/-- C1's expiry begins GATE with GATE high, C2 started and the post token posted, a post on a posted token leaving
OVERPOST (R98, R99, R148). A QUIET step takes a quiet hold, waits in SOURCE on a busy chain, and begins GATE at the later
report of quiet (R51). On a FUSED step SOURCE begins at the READY that completes the pair, C1 and C2 of the follower start
and expire with the leader's, and in AUTO mode both lanes' lines take the same edges (R130, R141). C2's expiry lets GATE fall and releases the hold: with no RESULT held the step enters RESULT_WAIT
with C3 started, and a held one is taken and evaluated at once (R99, R100, R119). With a gate width of 0 all of it falls
in one event and GATE stays low (R129). -/
def Obligations.SourceAndGateFollowTheirChannels : Prop :=
  (∀ (s : State) (n : LaneId) (c : CurStep), s.work.rested → (s.work.lane n).cur = some c →
    c.step.flags.fused = false → (s.fix.lanes[n.val]).lineMode = .auto →
    let l := s.work.lane n
    let expired := fun (ch : Channel) => { ch with counting := false, count := 0, start := none, due := false }
    let started := fun v : Nat => Channel.startDown s.clock c.step.flags.coarse v
    let silent := s.work.chain.inflight = [] ∧ s.work.chain.shift = none
    let taken := { s.work.chain with holds := s.work.chain.holds ++ [n] }
    let released :=
      if n ∈ s.work.chain.holds then
        { s.work.chain with holds := s.work.chain.holds.filter (· != n), holdOff := true }
      else s.work.chain
    let sideWait := fun (x : SideState) => { x with reading := x.held, held := none }
    (c.phase = .source → l.c1.expiring = true →
      (c.step.flags.quiet = true → n ∉ s.work.chain.holds → ¬ silent →
        exec (.sourceDelayExpiry n) s =
          .next { s with work := ({ s.work with chain := taken }).setLane n { l with c1 := expired l.c1 } }) ∧
      ∀ (ts : Vector Token 32) (lost : Bool),
        (c.step.postToken = none ∧ ts = s.work.tokens ∧ lost = c.overpost) ∨
          (∃ k code, c.step.postToken = some (k, code) ∧
            ((s.work.tokens[k.val] ≠ none ∧ ts = s.work.tokens ∧ lost = true) ∨
              (s.work.tokens[k.val] = none ∧ s.work.waitingLanes k = [] ∧ lost = c.overpost ∧
                ts = s.work.tokens.set k.val (some (.lane n, code))))) →
        let gated :=
          { l with
            cur := some { c with phase := .gate, overpost := lost }, src := true, gate := true
            c1 := expired l.c1, c2 := started c.step.gateWidth }
        let passed :=
          { l with
            cur := some
              { c with
                phase := .resultWait, overpost := lost, leader := sideWait c.leader, follower := sideWait c.follower }
            src := true, gate := false, c1 := expired l.c1, c2 := started 0, c3 := started c.step.watch }
        let goes := fun (chain : Chain) (k : Lane) =>
          exec (.sourceDelayExpiry n) s =
            .next { s with work := ({ s.work with tokens := ts, chain := chain }).setLane n k }
        (c.step.gateWidth ≠ 0 →
          (c.step.flags.quiet = false → goes s.work.chain gated) ∧
          (c.step.flags.quiet = true → n ∉ s.work.chain.holds → silent → goes taken gated)) ∧
        (c.step.gateWidth = 0 → c.leader.held = none →
          (c.step.flags.quiet = false → n ∉ s.work.chain.holds → goes s.work.chain passed) ∧
          (c.step.flags.quiet = true → n ∉ s.work.chain.holds → silent →
            goes { s.work.chain with holdOff := true } passed))) ∧
    (c.phase = .gate → l.c2.expiring = true →
      (c.leader.held = none →
        exec (.gateExpiry n) s =
          .next
            { s with
              work :=
                ({ s.work with chain := released }).setLane n
                  { l with
                    cur := some
                      { c with
                        phase := .resultWait, leader := sideWait c.leader, follower := sideWait c.follower }
                    src := true, gate := false, c2 := expired l.c2, c3 := started c.step.watch } }) ∧
      ∀ r : Reading, c.leader.held = some r →
        let x := evaluateReading (s.fix.lanes[n.val]) c.step.low c.step.high r
        (x.2.2 ≠ .fail ∨ c.attempt = c.step.repeats → c.step.origin = .host → l.frozen = false →
          s.work.nodes.order = [] → s.work.results.length < 128 → ∃ w : Work,
          exec (.gateExpiry n) s = .next { s with work := w } ∧
          w.results = s.work.results ++
            [{ tag := c.step.tag, lane := n, origin := .host, error := none, attempts := c.attemptsUsed + 1
               verdict := match x.2.2 with | .pass => .pass | .fail => .fail | .unitFault => .unitFault
               value := x.1, raw := some r.raw, settle := c.captured, saturated := x.2.1, capped := c.capped
               overpost := c.overpost, token := c.token, follower := none }] ∧
          w.lane n =
            { l with
              cur := none, src := false, gate := false, c2 := expired l.c2, pendingHold := false
              run := (w.lane n).run } ∧
          n ∉ w.chain.holds ∧
          (∀ m, (w.node m).holder =
            if m ∈ c.nodes.map (·.1) ∧ (s.work.node m).holder = .lane n then .none else (s.work.node m).holder) ∧
          (∀ m, m ≠ n → w.lane m = s.work.lane m) ∧ w.tokens = s.work.tokens) ∧
        (x.2.2 = .fail → c.attempt ≠ c.step.repeats → c.step.flags.adaptive = false → c.step.settle ≠ 0 →
          l.tx.length < 32 →
          let settle := min 65535 (c.step.settle * 2 ^ (c.attempt + 1))
          exec (.gateExpiry n) s =
            .next
              { s with
                work :=
                  ({ s.work with chain := released }).setLane n
                    { l with
                      src := false, gate := false, c0 := started settle, c2 := expired l.c2
                      tx :=
                        l.tx ++ [UnitMessage.setup c.step.tag (c.attempt + 1) c.step.function c.step.range c.step.stimulus]
                      cur := some
                        { c with
                          phase := .settle, attempt := c.attempt + 1, settle := settle
                          attemptsUsed := c.attemptsUsed + 1, saturated := x.2.1
                          leader := ⟨false, none, none, x.1, some r.raw⟩
                          follower :=
                            { c.follower with ready := false, held := none, reading := none } } } }))) ∧
  (∀ (s : State) (n f : LaneId) (c : CurStep), (n = 0 ∧ f = 1) ∨ (n = 2 ∧ f = 3) → s.work.rested →
    (s.work.lane n).cur = some c → c.step.flags.fused = true →
    let l := s.work.lane n
    let m := s.work.lane f
    let expired := fun (ch : Channel) => { ch with counting := false, count := 0, start := none, due := false }
    let started := fun v : Nat => Channel.startDown s.clock c.step.flags.coarse v
    let lines := fun (a : LaneId) (src gate : Bool) (k : Lane) =>
      if (s.fix.lanes[a.val]).lineMode = .auto then { k with src := src, gate := gate } else k
    let silent := s.work.chain.inflight = [] ∧ s.work.chain.shift = none
    let taken := { s.work.chain with holds := s.work.chain.holds ++ [n] }
    let released :=
      if n ∈ s.work.chain.holds then
        { s.work.chain with holds := s.work.chain.holds.filter (· != n), holdOff := true }
      else s.work.chain
    let sideWait := fun (x : SideState) => { x with reading := x.held, held := none }
    let pair := fun (i : Instr) (ts : Vector Token 32) (chain : Chain) (k k' : Lane) =>
      exec i s = .next { s with work := (({ s.work with tokens := ts, chain := chain }).setLane n k).setLane f k' }
    (∀ attempt : Byte, c.phase = .readyWait → attempt.toNat = c.attempt → c.step.sourceDelay ≠ 0 →
      let begun :=
        { c with
          phase := .source, leader := { c.leader with ready := true }, follower := { c.follower with ready := true } }
      let led := { l with cur := some begun, c1 := started c.step.sourceDelay, c3 := l.c3.stop }
      let follows := { m with c1 := started c.step.sourceDelay }
      (c.leader.ready = false → c.follower.ready = true →
        pair (.ready n c.step.tag attempt) s.work.tokens s.work.chain (lines n true false { led with rx := .hunting })
          (lines f true false follows)) ∧
      (c.leader.ready = true → c.follower.ready = false → m.run = .following →
        pair (.ready f c.step.tag attempt) s.work.tokens s.work.chain (lines n true false led)
          (lines f true false { follows with rx := .hunting }))) ∧
    (c.phase = .source → l.c1.expiring = true →
      (c.step.flags.quiet = true → n ∉ s.work.chain.holds → ¬ silent →
        pair (.sourceDelayExpiry n) s.work.tokens taken { l with c1 := expired l.c1 } { m with c1 := expired m.c1 }) ∧
      ∀ (ts : Vector Token 32) (lost : Bool),
        (c.step.postToken = none ∧ ts = s.work.tokens ∧ lost = c.overpost) ∨
          (∃ k code, c.step.postToken = some (k, code) ∧
            ((s.work.tokens[k.val] ≠ none ∧ ts = s.work.tokens ∧ lost = true) ∨
              (s.work.tokens[k.val] = none ∧ s.work.waitingLanes k = [] ∧ lost = c.overpost ∧
                ts = s.work.tokens.set k.val (some (.lane n, code))))) →
        (c.step.gateWidth ≠ 0 →
          let gated := fun chain =>
            pair (.sourceDelayExpiry n) ts chain
              (lines n true true
                { l with
                  cur := some { c with phase := .gate, overpost := lost }
                  c1 := expired l.c1, c2 := started c.step.gateWidth })
              (lines f true true { m with c1 := expired m.c1, c2 := started c.step.gateWidth })
          (c.step.flags.quiet = false → gated s.work.chain) ∧
          (c.step.flags.quiet = true → n ∉ s.work.chain.holds → silent → gated taken)) ∧
        (c.step.gateWidth = 0 → c.leader.held = none ∨ c.follower.held = none → c.step.flags.quiet = false →
          n ∉ s.work.chain.holds →
          pair (.sourceDelayExpiry n) ts s.work.chain
            (lines n true false
              { l with
                cur := some
                  { c with
                    phase := .resultWait, overpost := lost, leader := sideWait c.leader
                    follower := sideWait c.follower }
                c1 := expired l.c1, c2 := started 0, c3 := started c.step.watch })
            (lines f true false { m with c1 := expired m.c1, c2 := started 0 }))) ∧
    (c.phase = .gate → l.c2.expiring = true → c.leader.held = none ∨ c.follower.held = none →
      pair (.gateExpiry n) s.work.tokens released
        (lines n true false
          { l with
            cur := some
              { c with phase := .resultWait, leader := sideWait c.leader, follower := sideWait c.follower }
            c2 := expired l.c2, c3 := started c.step.watch })
        (lines f true false { m with c2 := expired m.c2 }))) ∧
  ∀ s : State, s.work.rested →
    (∀ m ∈ s.work.chain.holds, ∃ c, (s.work.lane m).cur = some c ∧ c.phase = .source ∧
      (c.step.flags.fused = true → (m = 0 ∨ m = 2) ∧ m + 1 ∉ s.work.chain.holds ∧
        (s.fix.lanes[(m + 1).val]).lineMode = .auto) ∧
      c.step.postToken = none ∧ c.step.gateWidth ≠ 0 ∧ (s.fix.lanes[m.val]).lineMode = .auto) →
    let leads := fun m : LaneId =>
      match (s.work.lane (m - 1)).cur with
      | some c =>
        if (m = 1 ∨ m = 3) ∧ m - 1 ∈ s.work.chain.holds ∧ c.step.flags.fused = true then some c.step else none
      | none => none
    let gated := fun (w : Work) => ∀ m : LaneId,
      (m ∉ s.work.chain.holds → leads m = none → w.lane m = s.work.lane m) ∧
      (m ∉ s.work.chain.holds → ∀ step, leads m = some step →
        w.lane m =
          { s.work.lane m with
            src := true, gate := true, c2 := Channel.startDown s.clock step.flags.coarse step.gateWidth }) ∧
      (m ∈ s.work.chain.holds → ∀ c, (s.work.lane m).cur = some c →
        w.lane m =
          { s.work.lane m with
            cur := some { c with phase := .gate }, src := true, gate := true
            c2 := Channel.startDown s.clock c.step.flags.coarse c.step.gateWidth })
    (∀ ends : Time, s.work.chain.shift = some ⟨.abandoned, ends⟩ → reached ends s.clock.time = true →
      (s.work.chain.inflight = [] → ∃ w : Work, exec .shiftAbandonedEnd s = .next { s with work := w } ∧
        w = { s.work with lanes := w.lanes, chain := { s.work.chain with shift := none } } ∧ gated w) ∧
      (s.work.chain.inflight ≠ [] → exec .shiftAbandonedEnd s =
        .next { s with work := { s.work with chain := { s.work.chain with shift := none } } })) ∧
    ∀ (n : Nat) (t : Time), s.work.calm → s.work.chain.inflight = [(.close n, t)] →
      reached t s.clock.time = true → s.work.chain.shift = none → (s.work.node n).phase = .closing →
      (∀ a, (s.work.node n).holder ≠ .lane a) → (s.work.node n).due = false →
      ∃ w : Work, exec .closeComplete s = .next { s with work := w } ∧
        w = { s.work with lanes := w.lanes, nodes := { s.work.nodes with entries := w.nodes.entries }
                          chain := { s.work.chain with inflight := [] } } ∧
        w.node n = { s.work.node n with phase := .closed } ∧ (∀ m, m ≠ n → w.node m = s.work.node m) ∧ gated w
———
### [WORK TASK]
Nothing but the lines from the first line of the listing above through the line holding "report of quiet" should be reproduced, and each must match exactly.

### [TASK OUTPUT]
/-- C1's expiry begins GATE with GATE high, C2 started and the post token posted, a post on a posted token leaving
OVERPOST (R98, R99, R148). A QUIET step takes a quiet hold, waits in SOURCE on a busy chain, and begins GATE at the later
report of quiet (R51). On a FUSED step SOURCE begins at the READY that completes the pair, C1 and C2 of the follower start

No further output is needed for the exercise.